Environment Variables and starting Jupyterlab

Unfortunately, we still need some more configuration. We must inform Jupyterlab about CUDA via environment variables.

I always use a small bash-script to start Jupyterlab (or classical Jupyter notebook) from the directory of a virtual Python installation. Let us assume that the virtual environment we use is located at “/projects/ml/” and that you ownership and access rights to this directory. Then a script to start your Jupyterlab from this environment could have the following contents:


cd /projects/ml
export OPENBLAS_NUM_THREADS=4
export OMP_NUM_THREADS=4
export XLA_FLAGS=--xla_gpu_cuda_data_dir=/usr/local/cuda-12.3
export TF_XLA_FLAGS=--tf_xla_auto_jit=1
export PATH=/usr/local/cuda-12.3/bin${PATH:+:${PATH}}
export LD_LIBRARY_PATH=/usr/local/cuda-12.3/lib64${LD_LIBRARY_PATH:+:${LD_LIBRARY_PATH}}
source bin/activate
jupyter lab

Both the variables PATH and LD_PATH with the added path to /usr/local/cuda-12.3 should be provided.

For the XLA_FLAGS see e.g.:

The last of the listed links provides a lot of information about other possible XLA-flags. Note that you can also set environment variables within your Python3 code via the “os”-module.

Hint: For some Keras models one may gain speed and performance by switching to “mixed precision”. This means that some operations are done with “float 16”-precision, only. Such operations on a GPU are much faster than float32-operations. See e.g.
https://colab.research.google.com/github/keras-team/keras-io/blob/master/guides/ipynb/keras_cv/generate_images_with_stable_diffusion.ipynb
and
https://keras.io/guides/keras_cv/generate_images_with_stable_diffusion/
for more information.

Final checks

You should check whether some old links are present to old cuDNN files in /usr/lib and /usr/lib64 and delete them. In addition have a look at /etc/alternatives and correct potential and outdated settings there.

Tests

A first important test is that your Tensorflow libraries recognize the GPU. Below, I only show some TF and Keras modules which I load for a ResNet model.

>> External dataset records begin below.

/-- TIER_MIGRATE_PAGE (R222): one page; the entry completes after the last. -/
def execTierMigratePage (s : State) : Result :=
  let k := s.arg 0
  .next (match s.entry? k (s.arg 1) with
    | some e => match e.op, e.state with
      | .tierpf len dir, .sent =>
        let va := e.rem.toNat + e.moved
        if len ≤ e.moved then performEntry k e.id s
        else if awaitsLink s (clusterOf k) (s.spaceOf k) va 1 || tierShut s (s.spaceOf k) va dir then
          s.post 1 .tierMigratePage s.args
        else match tierPage k (s.spaceOf k) va dir s with
          | (.error r, s) => failEntry k e.id r (word va) s
          | (.ok next, s) =>
            (onEntry k e.id (fun e => { e with moved := next - e.rem.toNat }) s).post 0 .tierMigratePage s.args
      | _, _ => s
    | none => s)

/-! ### Windows of the host (R215) and direct reads (R232, R439) -/

/-- COUNTER_WINDOW_WRITE (R215): a 32-bit write at offset 0 of a counter adds to VALUE; any other is ignored. -/
def execCounterWindowWrite (s : State) : Result :=
  .next (match counterAt (s.arg 0) with
    | some (k, off) =>
      if s.arg 1 = 4 ∧ off % 16 = 0 ∧ isCore k = true then landIncrement k (off / 16) (s.arg 2 % 2 ^ 32) s else s
    | none => s)

/-- LS_WINDOW_ACCESS (R215): a plain 4-byte or 8-byte access. A read of an uncorrectable word returns all ones, a write
of one is dropped; any other access is ignored and reads 0. -/
def execLsWindowAccess (s : State) : Result :=
  let n := s.arg 1
  let loaded (x : Nat) (fault : Bool) (s : State) : State :=
    { s with lastLoad := if s.arg 2 = 0 then word x else s.lastLoad, lastFault := fault }
  .next (match storeAt (s.arg 0) with
    | some (k, off) =>
      if ¬ ((n = 4 ∨ n = 8) ∧ off % n = 0 ∧ off + n ≤ lsLimit k) then loaded 0 false s
      else if ((s.core k).badWord off n).isSome then loaded (2 ^ (8 * n) - 1) true s
      else if s.arg 2 = 0 then loaded ((s.core k).lsRead off n) false (correctSingles k off n s)
      else loaded 0 false ((correctSingles k off n s).onCore k fun c => c.lsWrite off n (s.arg 3))
    | none => loaded 0 false s)

/-- Whether an entry of a stack's access-control table lets a device with a domain tag read a frame (R439). -/
def accessAllows (w0 w1 : Word) (device tag f : Nat) : Bool :=
  let base := bits w1.toNat 21 27
  let log2 := bits w1.toNat 48 6
  w0.getLsbD 0 && (w0.getLsbD 15 || bits w0.toNat 1 14 == device) && bits w0.toNat 16 16 == tag
    && decide (21 ≤ log2) && decide (log2 ≤ 35) && decide (base ≤ f) && decide (f < base + 2 ^ (log2 - 21))

/-- The frames that a range of bytes touches. -/
def framesOf (addr len : Nat) : List Nat :=
  if len = 0 then [] else (List.range (frameOf (addr + len - 1) - frameOf addr + 1)).map (frameOf addr + ·)

/-- Whether a stack can hold every byte of a range, on pages with the die-local attribute or without it (R14): a direct read names
no page, and the spec does not say how a base die knows the attribute (DESIGN CHOICE, log entry 50). -/
def stackHolds (stack addr len : Nat) : Bool :=
  len == 0 || (List.range ((addr + len - 1) / 4096 - addr / 4096 + 1)).all fun i =>
    let pa := (addr / 4096 + i) * 4096
    stackOf pa false 0 == some stack || stackOf pa true (stack / 3) == some stack

/-- Whether a direct read is served: every byte lies in the range of an entry that allows it (R409, R439). -/
def directAllowed (s : State) (stack device tag addr len : Nat) : Bool :=
  (framesOf addr len).all fun f =>
    (s.deed f).state != .zeroOnRead && (List.range 256).any fun i =>
      accessAllows (Map.get 0 s.plat.access (512 * stack + 2 * i)) (Map.get 0 s.plat.access (512 * stack + 2 * i + 1))
        device tag f

/-- DIRECT_READ (R232): the base die of the stack that holds the bytes serves the read or refuses it with REMOTE_DENIED, which
is no bytes here. An uncorrectable word fails the read. No fabric traffic enters before DEVID is written (R440). -/
def execDirectRead (s : State) : Result :=
  let stack := s.arg 0
  let addr := s.arg 3
  let len := s.arg 4
  let served := decide (stack < 12) && stackHolds stack addr len && !s.isShut stack
    && directAllowed s stack (s.arg 1) (s.arg 2) addr len && (s.physBad addr len).isNone
  .next (if s.plat.devidWritten then { s with lastDirect := if served then some (s.physBytes addr len) else none } else s)
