/-- An integer lane instruction: element `j` becomes `f old a b` of the elements' codes (R163). -/
def intLanes (occ d a b t q : Nat) (f : Nat → Nat → Nat) (s : State) : State :=
  checkRegs (isV d && isV a && isV b) (fun s =>
    let w := typeWidth t
    let c := s.me
    let v := mapLanes (c.rp q) w (c.rv d) fun j => f (elemOf (c.rv a) w j) (elemOf (c.rv b) w j)
    retire 4 occ (s.setMe (c.wv d v))) s

/-- An integer result modulo 2^N from the operands as the type reads them. -/
def intOp (t : Nat) (f : Int → Int → Int) (a b : Nat) : Nat := intCode t (f (intValue t a) (intValue t b))

/-- The shift count B[log2 N − 1 : 0] (R163). -/
def laneShift (t b : Nat) : Nat := b % typeBits t

/-- VINT VADD (R163). -/
def execVintVadd (d a b t q : Nat) (s : State) : Result := .next (intLanes 4 d a b t q (intOp t (· + ·)) s)
/-- VINT VSUB. -/
def execVintVsub (d a b t q : Nat) (s : State) : Result := .next (intLanes 4 d a b t q (intOp t (· - ·)) s)
/-- VINT VMUL. -/
def execVintVmul (d a b t q : Nat) (s : State) : Result := .next (intLanes 8 d a b t q (intOp t (· * ·)) s)
/-- VINT VMIN. -/
def execVintVmin (d a b t q : Nat) (s : State) : Result :=
  .next (intLanes 4 d a b t q (intOp t fun x y => if x < y then x else y) s)
/-- VINT VMAX. -/
def execVintVmax (d a b t q : Nat) (s : State) : Result :=
  .next (intLanes 4 d a b t q (intOp t fun x y => if x < y then y else x) s)
/-- VINT VABS: the most negative value stays as it is. -/
def execVintVabs (d a t q : Nat) (s : State) : Result :=
  .next (intLanes 4 d a a t q (intOp t fun x _ => if x < 0 then -x else x) s)
/-- VINT VNEG. -/
def execVintVneg (d a t q : Nat) (s : State) : Result := .next (intLanes 4 d a a t q (intOp t fun x _ => -x) s)
/-- VINT VAND. -/
def execVintVand (d a b t q : Nat) (s : State) : Result := .next (intLanes 4 d a b t q (fun x y => x &&& y) s)
/-- VINT VOR. -/
def execVintVor (d a b t q : Nat) (s : State) : Result := .next (intLanes 4 d a b t q (fun x y => x ||| y) s)
/-- VINT VXOR. -/
def execVintVxor (d a b t q : Nat) (s : State) : Result := .next (intLanes 4 d a b t q (fun x y => x ^^^ y) s)
/-- VINT VSHL. -/
def execVintVshl (d a b t q : Nat) (s : State) : Result :=
  .next (intLanes 4 d a b t q (fun x y => x * 2 ^ laneShift t y % 2 ^ typeBits t) s)
/-- VINT VSHR: arithmetic for iN, logical for nN. -/
def execVintVshr (d a b t q : Nat) (s : State) : Result :=
  .next (intLanes 4 d a b t q (fun x y => intCode t (intValue t x / 2 ^ laneShift t y)) s)

/-- The sum of the four products of one VDOT4 element (R164). -/
def dot4 (t : Nat) (a b : W256) (j : Nat) : Int :=
  (List.range 4).foldl (fun s m =>
    s + intValue t (elemOf a (typeWidth t) (4 * j + m)) * intValue t (elemOf b (typeWidth t) (4 * j + m))) 0

/-- VDOT4 (R164). -/
def execVdot4 (d a b t q : Nat) (s : State) : Result :=
  .next (checkRegs (isV d && isV a && isV b) (fun s =>
    let w := 4 * typeWidth t
    let c := s.me
    let v := mapLanes (c.rp q) w (c.rv d) fun j =>
      (((elemOf (c.rv d) w j : Int) + dot4 t (c.rv a) (c.rv b) j).emod (2 ^ (8 * w))).toNat
    retire 4 8 (s.setMe (c.wv d v))) s)

/-- The bits of a predicate destination: each element's width of ones where `f` holds (R167). -/
def predOf (p : W32) (w : Nat) (f : Nat → Bool) : W32 :=
  BitVec.ofNat 32 ((activeElems p w).foldl (fun x j => if f j then setBits x (j * w) w (2 ^ w - 1) else x) 0)
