-- ==== Sys2Proof/Machine/Thread.lean ====
section
/-! DEFINITION. The thread class (chapter 06): creating and ending threads, YIELD, PRI, WAKE, MIGRATE, crews, gangs, PART,
WAITM, and the steps that carry their requests and replies. -/

namespace Sys2Proof.Machine

/-! ### Checks -/

/-- GANG_FORBIDDEN inside a gang (R136). -/
def noGang (go : State → State) (s : State) : State := if s.me.gang.isSome then trapOpen .gangForbidden s else go s

/-- The core that a handle operand names, if R135 allows it to the acting thread. -/
def handleTarget (s : State) (h : Nat) : Option Nat :=
  match handleCore h with
  | some k => if decide (h < 2 ^ 27) && (isHub k == isHub s.actor.core) && s.mayName s.actor.core k then some k else none
  | none => none

/-- CheckHandle (R135). -/
def checkHandle (h : Word) (go : Nat → State → State) (s : State) : State :=
  match handleTarget s h.toNat with
  | some k => go k s
  | none => trapE .partitionFence h s

/-- The occupancy of SPAWN, KILL and MIGRATE by distance (R158). -/
def reach (a b : Nat) : Nat :=
  if clusterOf a = clusterOf b then 8 else if dieOf a = dieOf b ∧ isHub a = isHub b then 40 else 400

/-- CONTEXT_ZERO_ONLY in any thread but thread 0. -/
def zeroOnly (go : State → State) (s : State) : State := if s.actor.thread ≠ 0 then trapOpen .contextZeroOnly s else go s

/-! ### SPAWN, QUIT, REAP and KILL -/

/-- SPAWN once its checks hold: the reservation limit, or the request and the park (R137). -/
def spawnAt (d a b q k : Nat) (entry : Word) (s : State) : State :=
  if bits entry.toNat 57 7 ≠ 0 then trapE .addressNoncanonical entry s
  else if entry.getLsbD 0 then trapE .fetchMisaligned entry s
  else if s.here.children = 64 then
    retire 4 8 ((writeReg d 2 (popReads [a, b] s)).onMe (·.wpOk q false))
  else
    let c := s.me
    let args := (List.range 4).map fun i => c.rg (4 + i)
    let s := spendOut d (parkAfter 4 (reach s.actor.core k) 9 0 (popReads [a, b] s))
    s.send .control s.actor.core k c.handle (.spawn s.actor d q entry args c.codeId.toNat c.priority) .spawnRequest

/-- Whether a core runs another launch than the acting thread's (R137). -/
def runsOther (s : State) (k : Nat) : Bool :=
  (s.core k).launch.any fun l => l.id != s.here.launchOf.id

/-- SPAWN (R137): the request travels to the target and the issuer parks for the reply. -/
def execSpawn (d a b q : Nat) (s : State) : Result :=
  .next (checkRegs (isPq q) (noGang (specForbid (zeroOnly (withOperands [a, b] [d] fun x s =>
    checkHandle (x.getD 0 0) (fun k s =>
      if runsOther s k then trapE .partitionFence (x.getD 0 0) s else spawnAt d a b q k (x.getD 1 0) s) s)))) s)

/-- Whether a core has been reserved for a launch that has not loaded it yet, so that no thread of the launch may issue there
(R81). -/
def isUnloaded (s : State) (k : Nat) : Bool := s.hub.launches.any fun l => l.2.toSend.contains k || l.2.loading.contains k
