/-- The check phase of a stream at the head of the queue (R276). -/
def streamPhase (id d : Nat) (double : Bool) (half : Nat) (w : Word) (ab sbase start : Nat) (pops : List Nat)
    (s : State) : State :=
  let k := s.actor.core
  let core := s.here
  let active := core.eng.active
  let p := core.eng.plane active
  let fail := failHold id pops
  if p.state = .empty then fail (trapOpen .planeEmpty) s
  else if p.format ≠ weightFormat w ∨ p.scaled ≠ weightScaled w ∨ p.sparsity ≠ sparsityOf w then
    fail (trapOpen .matrixFormatMismatch) s
  else match p.state with
    | .damaged b => fail (trapA .matrixOperandUe (ueWord d start 1 b)) s
    | .badmeta n g => fail (trapE .sparseMetadata (word (n + 2 ^ 5 * g))) s
    | _ =>
      let n := descRows w - start
      let (rows, bad) := readRows core w ab sbase start n
      let enter (e : Engine) : Engine := { e with rows := e.rows ++ rows.map fun r =>
        { d := d, row := r.1, half := half, double := double, desc := w, plane := active, acts := r.2.1, scales := r.2.2 } }
      let s := rows.foldl (fun s r => correctSingles k (sbase + r.1 * rowScales w) (rowScales w)
        (correctSingles k (ab + r.1 * rowPitch w) (rowBytes w) s)) s
      match bad with
      | none => endHold id (4 + n * rowCycles w double) pops none (finishFootprint k id true false (onEngine k enter s))
      | some (i, b) =>
        let lost := (List.range (descRows w - i)).map (i + ·)
        fail (trapA .matrixOperandUe (ueWord d i 0 b))
          (onEngine k (fun e => (enter e).setPoison (planesOf d double) lost true) s)

/-- The bits of a control word that R271 reserves. -/
def streamReserved (kind : Nat) (ctl : Word) : Bool :=
  bits ctl.toNat 18 6 != 0 || bits ctl.toNat 30 34 != 0 || (kind != 2 && ctl.getLsbD 29)

/-- MSTREAM, MSTREAMS and MSTREAMD (R276). -/
def stream (kind d a b q : Nat) (s : State) : State :=
  coreOnly (withOperands [a, b] [] fun x s =>
    let w := s.me.re q
    let ab := (x.getD 0 0).toNat
    let ctl := x.getD 1 0
    let sbase := bits ctl.toNat 0 18
    let start := bits ctl.toNat 24 5
    let lim := lsLimit s.actor.core
    checkDesc kind w (checkRegs (kind != 2 || isEven d) fun s =>
      let rows := descRows w
      if streamReserved kind ctl then trapE .matrixShape ctl s
      else if rows ≤ start then trapE .accRange ctl s
      else if ab % 16 ≠ 0 then lsMisaligned ab s
      else if lim < ab + (rows - 1) * rowPitch w + rowBytes w then trapE .footprintWrap (word ab) s
      else if rowScales w ≠ 0 ∧ lim < sbase + rows * rowScales w then trapE .footprintWrap (word sbase) s
      else
        let n := rows - start
        let elems : Bytes := ⟨ab + start * rowPitch w, rowBytes w, rowPitch w, n⟩
        let scales := if rowScales w = 0 then [] else [run (sbase + start * rowScales w) (n * rowScales w)]
        engineHold (elems :: scales) [] [a, b] (planesOf d (kind == 2)) start n
          (fun id => streamPhase id d (kind == 2) (bits ctl.toNat 29 1) w ab sbase start [a, b]) s) s) s

/-- MSTREAM (R276). -/
def execMstream (d a b q : Nat) (s : State) : Result := .next (stream 0 d a b q s)
/-- MSTREAMS (R276). -/
def execMstreams (d a b q : Nat) (s : State) : Result := .next (stream 1 d a b q s)
/-- MSTREAMD (R278). -/
def execMstreamd (d a b q : Nat) (s : State) : Result := .next (stream 2 d a b q s)

/-- An E8M0 scale (R85). -/
def scaleNum (c : Nat) : Num := if c = 0xFF then .nan false else .fin false 1 ((c : Int) - 127) false

/-- Element `j` of a packed run of elements of type `t` (R65, R272). -/
def packedElem (t run j : Nat) : Num := decodeFloat t (bits run (j * typeBits t) (typeBits t))

/-- `t / 2^q` toward zero, for a finite value. -/
def truncTo (q : Int) : Num → Int
  | .fin neg m e _ =>
    let x : Int := if q ≤ e then m * 2 ^ (e - q).toNat else m / 2 ^ (q - e).toNat
    if neg then -x else x
  | _ => 0

/-- floor(log2 |t|) of a finite nonzero value. -/
def log2Num : Num → Option Int
  | .fin _ m e _ => some ((m.log2 : Int) + e)
  | _ => none

/-- The sum of R277 with its one rounding, over the prior value and the products. -/
def exactSum (ts : List Num) : Nat :=
  let pos := ts.contains (.inf false)
  let neg := ts.contains (.inf true)
  if ts.any isNan || (pos && neg) then canonicalNan 9
  else if pos || neg then roundRne 9 (.inf neg)
  else match (ts.filterMap log2Num).foldl (fun m x => match m with
      | none => some x
      | some y => some (max x y)) none with
    | none => signBit 9 (ts.all fun t => decide (t = .zero true))
    | some e =>
      let q := e - 48
      let sum := ts.foldl (fun acc t => acc + truncTo q t) 0
      if sum = 0 then 0 else roundRne 9 (.fin (decide (sum < 0)) sum.natAbs q false)

/-- The products of column `n` (R277): activations already scaled, weights of the plane with their scales. -/
def columnTerms (w : Word) (p : WPlane) (acts : List Num) (n : Nat) : List Num :=
  let t := (elemType (weightFormat w)).getD 9
  let size := recordSize (weightFormat w)
  let rec_ := natOfBytes ((p.values.drop (n * size)).take size)
  let m := columnIndex w
  let ix := (p.index.drop (n * m)).take m
  (List.range (weightDepth w)).map fun j =>
    let k := if sparsityOf w = 1 then 4 * (j / 2) + indexAt ix j else j
    let weight := packedElem t rec_ j
    let weight := if weightScaled w then mulNum weight (scaleNum (p.scales.getD (n * columnScales w + j / 32) 0).toNat)
      else weight
    mulNum (acts.getD k (.zero false)) weight

/-- The activations of a row, scaled (R273, R277). -/
def rowActs (w : Word) (acts scales : List Byte) : List Num :=
  let t := (elemType (actFormat w)).getD 9
  let row := natOfBytes acts
  (List.range (rowLength w)).map fun k =>
    let x := packedElem t row k
    if actScaled w then mulNum x (scaleNum (scales.getD (k / 32) 0).toNat) else x

/-- The FP64 fused multiply-adds of R278. -/
def fmaChain (acts weights : Nat) : Nat → Nat → Nat → Nat
  | 0, _, acc => acc
  | n + 1, k, acc =>
    fmaChain acts weights n (k + 1)
      (roundRne 8 (fmaNum .rne (packedElem 8 acts k) (packedElem 8 weights k) (decodeFloat 8 acc)))

/-- A row's sums written into its accumulator row (R277, R278). -/
def writeRow (r : StreamRow) (e : Engine) : Engine :=
  let p := e.plane r.plane
  let w := r.desc
  let e := if r.double then
      let acts := natOfBytes r.acts
      (List.range 16).foldl (fun e n =>
        let weights := natOfBytes ((p.values.drop (n * 128)).take 128)
        let c := 16 * r.half + n
        e.setPairElem r.d r.row c (fmaChain acts weights 16 0 (e.pairElem r.d r.row c))) e
    else
      let acts := rowActs w r.acts r.scales
      (List.range 32).foldl (fun e n =>
        e.setWord r.d r.row n (exactSum (decodeFloat 9 (e.word r.d r.row n) :: columnTerms w p acts n))) e
  e.setPoison (planesOf r.d r.double) [r.row] false

/-- STREAM_ROW_WRITE (R277): the oldest row in the array. -/
def execStreamRowWrite (s : State) : Result :=
  let k := s.arg 0
  let core := s.core k
  match core.eng.rows with
  | r :: rest => if core.frozen then .next s else .next (onEngine k (fun e => { writeRow r e with rows := rest }) s)
  | [] => .next s

/-! ### Matrix-class writes into the local store (R183) -/

/-- Bytes written word by word: a word with an uncorrectable error stays as it is, and the kernel receives a record. -/
def engineWrite (k owner x : Nat) (bs : List Byte) (s : State) : State :=
  (wordParts x bs).foldl (fun s e =>
    match (s.core k).badWord e.1 e.2.length with
    | some b => sendRecord (s.kernelOf k)
        (plainRecord (causeCode .access .lsUncorrectable) (s.recordPart k) 6 owner (word b) (dieOf k)) s
    | none => (correctSingles k e.1 e.2.length s).onCore k fun c => c.lsPut e.1 e.2) s

/-! ### MCOMP (R280) -/

/-- The two elements of a group that MCOMP keeps: their positions, the lower first (R280). -/
def keptOf (t : Nat) (xs : List Nat) : Nat × Nat :=
  let val (i : Nat) : Num := absNum (decodeFloat t (xs.getD i 0))
  let above (i j : Nat) : Bool := if isNan (val i) then !isNan (val j) else !isNan (val j) && numLt (val j) (val i)
  let best (skip : Nat) : Nat := (List.range 4).foldl (fun b i =>
    if i = skip then b else if b = 4 then i else if above i b then i else b) 4
  let x := best 4
  let y := best x
  (min x y, max x y)

/-- The compressed values and index of a dense column with `n` elements of type `t` (R272, R280). -/
def compressColumn (t n col : Nat) : Nat × Nat :=
  let b := typeBits t
  (List.range (n / 4)).foldl (fun (r : Nat × Nat) g =>
    let xs := (List.range 4).map fun i => bits col ((4 * g + i) * b) b
    let (i, j) := keptOf t xs
    (r.1 + (xs.getD i 0 + xs.getD j 0 * 2 ^ b) * 2 ^ (2 * g * b), r.2 + (i + 4 * j) * 2 ^ (4 * g))) (0, 0)

/-- The compressed image of a dense one (R280). -/
def compressImage (w : Word) (src : List Byte) : List Byte :=
  let t := (elemType (weightFormat w)).getD 9
  let size := recordSize (weightFormat w)
  let cols := (List.range 32).map fun n =>
    compressColumn t (rowLength w) (natOfBytes ((src.drop (n * 2 * size)).take (2 * size)))
  cols.flatMap (fun c => bytesOfNat size c.1) ++ cols.flatMap (fun c => bytesOfNat (columnIndex w) c.2)
    ++ (src.drop (64 * size)).take (32 * columnScales w)

/-- An ACCESS cause for which the spec names no value (DESIGN CHOICE, log entry 11). -/
def trapOpenA (r : Reason) (s : State) : State :=
  trapA r (Config.unstatedXval s.fresh) { s with fresh := s.fresh + 1 }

os.environ['TF_CPP_MIN_LOG_LEVEL'] = '1'
import tensorflow as tf
from tensorflow import keras as K
from tensorflow.keras import backend as B
from tensorflow.keras.models import Model
    
from tensorflow.keras import regularizers
from tensorflow.keras.regularizers import l2
    
from tensorflow.keras import optimizers 
from tensorflow.keras.optimizers import Adam
from tensorflow.keras.optimizers import schedules
    
from tensorflow.keras import metrics
    
from tensorflow.keras.layers import Input, Conv2D, Flatten, Dense, Conv2DTranspose, \
Reshape, Lambda, Activation, BatchNormalization, ReLU, LeakyReLU, \
ELU, Dropout, AlphaDropout, Concatenate, Rescaling, ZeroPadding2D, \
Layer, AveragePooling2D
from tensorflow.keras.layers import add
    
from tensorflow.keras.utils import to_categorical
from tensorflow.keras.utils import plot_model

from tensorflow.keras.preprocessing.image import ImageDataGenerator

from tensorflow.keras.callbacks import ModelCheckpoint, LearningRateScheduler
from tensorflow.keras.callbacks import ReduceLROnPlateau

I do get some warnings, which, however, do not hamper performance afterward:


2024-01-21 15:29:20.980446: E external/local_xla/xla/stream_executor/cuda/cuda_dnn.cc:9261] Unable to register cuDNN factory: Attempting to register factory for plugin cuDNN when one has already been registered
2024-01-21 15:29:20.980465: E external/local_xla/xla/stream_executor/cuda/cuda_fft.cc:607] Unable to register cuFFT factory: Attempting to register factory for plugin cuFFT when one has already been registered
2024-01-21 15:29:20.981436: E external/local_xla/xla/stream_executor/cuda/cuda_blas.cc:1515] Unable to register cuBLAS factory: Attempting to register factory for plugin cuBLAS when one has already been registered
2024-01-21 15:29:21.747257: W tensorflow/compiler/tf2tensorrt/utils/py_utils.cc:38] TF-TRT Warning: Could not find TensorRT

An important step is to check that we can use the module “nvidia_smi” and see the GPU. There is a small trick which I myself often forget. You must install the following module for Python3 nvidia-ml-py3. We run a notebook cell with the following code:


import nvidia_smi
print()
nvidia_smi.nvmlInit()
handle = nvidia_smi.nvmlDeviceGetHandleByIndex(0)
# card id 0 hardcoded here, there is also a call to get all available card ids, so we could iterate
info = nvidia_smi.nvmlDeviceGetMemoryInfo(handle)
print("Total memory:", info.total, "\nFree memory:", info.free, "\nUsed memory:", info.used)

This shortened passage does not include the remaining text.